Tout commença un soir de printemps, alors que j’étais dans un...
Mais je voulais juste manger mon assiette de charcuterie en paix !!!! »

Cette anecdote carrément passionnante n’a aucun lien avec le film du jour. Et c’est tant mieux parce qu’en réalité, je n’avais absolument aucune idée pour l’ouverture d’un billet consacré à ce bijou qu’est « Jupiter Ascending ».

Un billet que je vous autorise à lire en mangeant un steak, qu’il soit fait au bœuf ou au soja.

Et je commencerai ce billet par un topo que vous attendez tous depuis des mois : le titre français de « Jupiter Ascending ».

Sobrement appelé chez nous « Jupiter : le Destin de l’Univers », le dernier bébé des Wachowski arpente dans nos hexagonales contrées les chemins tortueux des films aux titres ronflants qui fleurent bon le navets ultra budgeté. Comprendre en langage de critique ciné tendance marxiste : blockbuster hollywoodien décérébré.

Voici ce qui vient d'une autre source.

-- ==== Sys2Proof/Config.lean ====
section
/-! DEFINITION. What is fixed for one build of the block (00_scope.md R5): the parameters, the fixed capacities, the
types of a data point, and the values the spec leaves unspecified (93_implementation_defined.md U1) as free values. -/
namespace Sys2Proof

/-- `CSUM_POLICY` of R5: what `RX.SCAN` does with its buffer on a checksum mismatch (40_rx_frame_parser.md R104). -/
inductive CsumPolicy where
  | hold
  | drop1
  deriving DecidableEq, Repr, Inhabited

/-- The OPEN parameters of R5, arguments of the model (log entry 1). -/
structure Params where
  rxCap : Nat
  txCap : Nat
  csumPolicy : CsumPolicy
  deriving DecidableEq, Repr, Inhabited

/-- The values R5 suggests and 95_test_vectors.md uses. DESIGN CHOICE (log entry 1): they are only the start values of
the parameters; every claim about a state holds for whatever parameters that state carries. -/
def Params.suggested : Params := { rxCap := 256, txCap := 256, csumPolicy := .drop1 }

/-- `DP_CAP` of R5. -/
@[simp] abbrev Config.dpCap : Nat := 64
/-- `STR_MAX` of R5. -/
@[simp] abbrev Config.strMax : Nat := 63
/-- `BITMAP_CAP` of R5. -/
@[simp] abbrev Config.bitmapCap : Nat := 4
/-- `SYNC1` of R5. -/
@[simp] abbrev Config.sync1 : Byte := 0x55
/-- `SYNC2` of R5. -/
@[simp] abbrev Config.sync2 : Byte := 0xAA
/-- `HDR_LEN` of R5. -/
@[simp] abbrev Config.hdrLen : Nat := 6

/-- The six values of `DP.type` (10_state.md R34); the wire numbers are `DpType.code` (30_encoding.md R77). -/
inductive DpType where
  | raw
  | bool
  | value
  | string
  | enum
  | bitmap
  deriving DecidableEq, Repr, Inhabited

/-- `DP.val` of 10_state.md R36, one variant per type. -/
inductive DpVal where
  | raw (b : List Byte)
  | bool (t : Bool)
  | value (v : Word)
  | str (s : List Byte)
  | enum (e : Byte)
  | bitmap (b : List Byte)
  deriving DecidableEq, Repr, Inhabited

/-- FREE VALUE: `DP.id` where R37 and R44 call it unspecified (log entry 5). -/
opaque Config.freeDpId : Nat → Byte
/-- FREE VALUE: `DP.type` where R37 and R44 call it unspecified (log entry 5). -/
opaque Config.freeDpType : Nat → DpType
/-- FREE VALUE: `DP.len` where R37 and R44 call it unspecified (log entry 5). -/
opaque Config.freeDpLen : Nat → Half
/-- FREE VALUE: `DP.val` where R37 and R44 call it unspecified (log entry 5). -/
opaque Config.freeDpVal : Nat → DpVal

end Sys2Proof
end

C’est vrai que le « Destin de l’Univers », ça pose tout de suite son bonhomme, quand bien même l’Univers en question et son destin, le film s’est tamponne les amygdales avec une babouche. Le seul destin dont on se préoccupe étant celui de la Terre. « Jupiter : le Destin de la Terre », aurait été plus approprié à ceci près que les moins teubé d’entre les spectateurs potentiels auraient sans doute un peu buggé sur le mélange dans un même titre de Jupiter et de la Terre, quoi le fuck, et Mars alors ? Et Neptune hein ! Et Pluton ? Hein ? personne ne pense jamais à Pluton ! (c’est même pas une vraie planète)

Mais d’ailleurs, pourquoi s’embêter avec des mots aussi grandiloquents que « destin » et « univers » quand on a un titre original très facile à traduire et surtout très riche de sens ? « Jupiter Ascending », « L’Ascension de Jupiter ».
Oh, c’est classe ou bien ?

Non seulement il y a quelque chose de poétique là dedans, mais aussi de mystique, l’Ascension renvoyant consciemment à celle du Christ. Et surtout, cela renvoie à la trajectoire de l’héroïne, Jupiter Jones, partie d’un récurage de toilettes pour terminer souveraine galactique et propriétaire de la planète Terre. Même que les Wachowski font apparaitre leur titre juste après un plan sur Mila Kunis les deux mains dans la cuvette des cabinets. Plus évident, tu meurs.

Bien, ce détail passé, je peux enfin me concentrer sur le film en lui-même. Quel film… Alors là 2015 débute sur les chapeaux de roue. Après « Cloud Atlas », symphonie humaniste brillantissime menée avec le concours inspiré de Tom Tykwer, la fratrie Wachowski enchaine donc sur un projet solo et très personnel, reprenant en gros des thématiques similaires à celles développées dans la trilogie « Matrix ».

On se trouve dans « Jupiter Ascending » dans une sorte de zone de confort où les Wachos nous déroulent un récit aussi limpide qu’il cache une infinie richesse. Le parcours initiatique de l’héroïne est jalonné de sous-textes qui de déploient aussi bien sur le plan narratif que formel, dans un récit de science fiction épique qui emprunte astucieusement à toute la production du genre sur les 60 dernières années, de la même manière qu’il puise avec intelligence dans l’univers des contes.

Le tout sans une faute de rythme, sans jamais brader l’action, le développement des personnages principaux (le gros défaut du film étant le sacrifice des figures secondaires et de leurs sous-intrigues), ni la fluidité de l’histoire.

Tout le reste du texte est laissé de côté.